The irony is that Lacey is exhibiting a far more sophisticated understanding of the importance of local history than Olympia is. Lacey’s museum has been in existence since 1980; Olympia doesn’t have one at all since the closure of the state capital museum in 2014, and that one was housed and paid for by the state, not the city.

Former Secretary of State Sam Reed finds Olympia’s lack of a museum incomprehensible. He sees local historical knowledge as essential to people feeling connected, volunteering, and participating in the life of our community. And he sees historical knowledge as the essential foundation of the future we are building together. In the absence of a good museum, he asks, “What understanding do we pass on to the next generation?”

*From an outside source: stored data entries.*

-- ==== Sys2Proof/Syntax.lean ====
section
/-! DEFINITION. The commands of the BG-84: one constructor for each row of the table of operations and events, with
the operands the row's rule gives it. A unit is named by its die and its number (01 R24). -/

namespace Sys2Proof

/-- The monitored rails of 16 Table 16-1 (VIO18 and VIO33 share a bit of SYS_RSTCAUSE with VSER and VDDQ). -/
inductive Rail where
  | vcore (n : Fin 4) | vsram | vser | vddq | vio18 | vio33
  deriving DecidableEq, Repr

/-- The requesters that hold a time-base shadow (02 R49). -/
inductive Requester where
  | spire (d : Fin 4) (n : Fin 32) | boot | host
  deriving DecidableEq, Repr

/-- The units with a seed register (03 R75). -/
inductive SeedUnit where
  | plinth (n : Fin 8) | lantern (n : Fin 8)
  deriving DecidableEq, Repr

/-- The consumer that a command-queue register names (09 R212; 11 R264). -/
inductive Consumer where
  | dome (n : Fin 256) | tower (n : Fin 8) | plinth (n : Fin 8) | lantern (n : Fin 8) | mover (m : Fin 8)
  deriving DecidableEq, Repr

/-- A unit that completes commands (09 R215). -/
inductive UnitRef where
  | dome (d : Fin 4) (n : Fin 256) | tower (d : Fin 4) (n : Fin 8) | plinth (d : Fin 4) (n : Fin 8)
  | lantern (d : Fin 4) (n : Fin 8) | mover (m : Fin 8)
  deriving DecidableEq, Repr

/-- The link endpoints of 10 Table 10-1: `c d e` is endpoint e of die Cd, `h e` endpoint e of H towards C0-C3 and F,
`ext p` endpoint 8 + p of H (external port p), `f` endpoint 0 of F. -/
inductive Ep where
  | c (d : Fin 4) (e : Fin 3) | h (e : Fin 5) | ext (p : Fin 4) | f
  deriving DecidableEq, Repr

/-- A flit: sixteen body words, word 0 first, and the 64-bit trailer of 10 Table 10-3. -/
structure Flit where
  body : List Word
  trailer : BitVec 64
  deriving DecidableEq, Repr, Inhabited

/-- What a RESUME CTRL flit carries (10 R243): the peer's next expected SEQ, its free credits per channel, the sender's
chip on an external port, and whether the flit passed its CRC. -/
structure ResumeMsg where
  erx : Byte
  credits : List Nat
  chip : BitVec 3
  crcGood : Bool
  deriving DecidableEq, Repr

/-- The legs of a TSYNC exchange (10 R247, log entry 63): the sender's T1, the other chip's reply with T2 and T3, and the
sender's T4. -/
inductive TsyncLeg where
  | first | reply | final
  deriving DecidableEq, Repr

/-- What one leg of a TSYNC exchange carries (10 R247): the times known so far, the others 0, the chip that masters the
time and the external hops from it to the sender of the first leg. -/
structure TsyncMsg where
  leg : TsyncLeg
  t1 : Time
  t2 : Time
  t3 : Time
  t4 : Time
  master : BitVec 3
  hops : BitVec 3
  deriving DecidableEq, Repr

/-- The counters of 10 Table 10-9. -/
inductive EpCounter where
  | crc | replay | retrain | dup | cstall
  deriving DecidableEq, Repr

/-- The burst counters of 11 Table 11-9. -/
inductive MemCounter where
  | rdb | wrb | lecc
  deriving DecidableEq, Repr

/-- The engine's counters of 13 Table 13-9. -/
inductive PciCounter where
  | crcerr | dup | busy
  deriving DecidableEq, Repr

/-- The counters of 13 Table 13-10. -/
inductive EthCounter where
  | rxok | other | fcserr | ovrn | unsent
  deriving DecidableEq, Repr

/-- The counters of 13 Table 13-11. -/
inductive CsiCounter where
  | unsol | late | eccerr
  deriving DecidableEq, Repr

/-- The counters of 14 Table 14-3. -/
inductive UartCounter where
  | ovrn | fe | pe | brk | wakes
  deriving DecidableEq, Repr

/-- An Ethernet frame as a MAC takes it (13 R302): addresses, the VLAN ID of its 802.1Q tag if it has one, EtherType,
whether its FCS is right, and the bytes after the EtherType. -/
structure EthFrame where
  dst : BitVec 48
  src : BitVec 48
  vlan : Option (BitVec 12)
  etype : BitVec 16
  fcsGood : Bool
  payload : List Byte
  deriving DecidableEq, Repr

/-- What header ECC made of a CSI-2 packet header (13 R305, R308). -/
inductive CsiEcc where
  | good | corrected | bad
  deriving DecidableEq, Repr

/-- A CSI-2 packet header: virtual channel, data type and the 16-bit field (the frame number of a frame start). -/
structure CsiHeader where
  vc : BitVec 4
  dt : BitVec 6
  field : BitVec 16
  ecc : CsiEcc
  deriving DecidableEq, Repr

/-- A character on the line as the receive shifter sees it (14 R332, R340): the level of Un_RX at each sample tick, from the
tick of the start bit's reference edge to that of the last sample; in IrDA, where the levels are not looked at, the pulses at
Un_RX = 1, each by the oscillator period of its leading edge, counted from the first tick, and by its length in periods. -/
structure RxChar where
  ticks : List Bool
  pulses : List (Nat × Nat) := []
  deriving DecidableEq, Repr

Both Reed and Stevenson are board members of the Olympia Arts and Heritage Alliance, which is raising funds to support creation of an arts, cultures and heritage museum in the now-vacant former fire station and city hall at Fourth and State streets downtown. They are waiting for the city to issue a request for proposals on the use of the building, which seems to be a very slow process. Naturally, we wish the museum advocates speedy success.

It might be wrong to think of this as a museum competition between Lacey and Olympia — but if we did, Lacey would definitely be winning.

The more important point is the one made by Socrates. If we are ignorant of the history of the communities in which we live, we do not fully know who we are.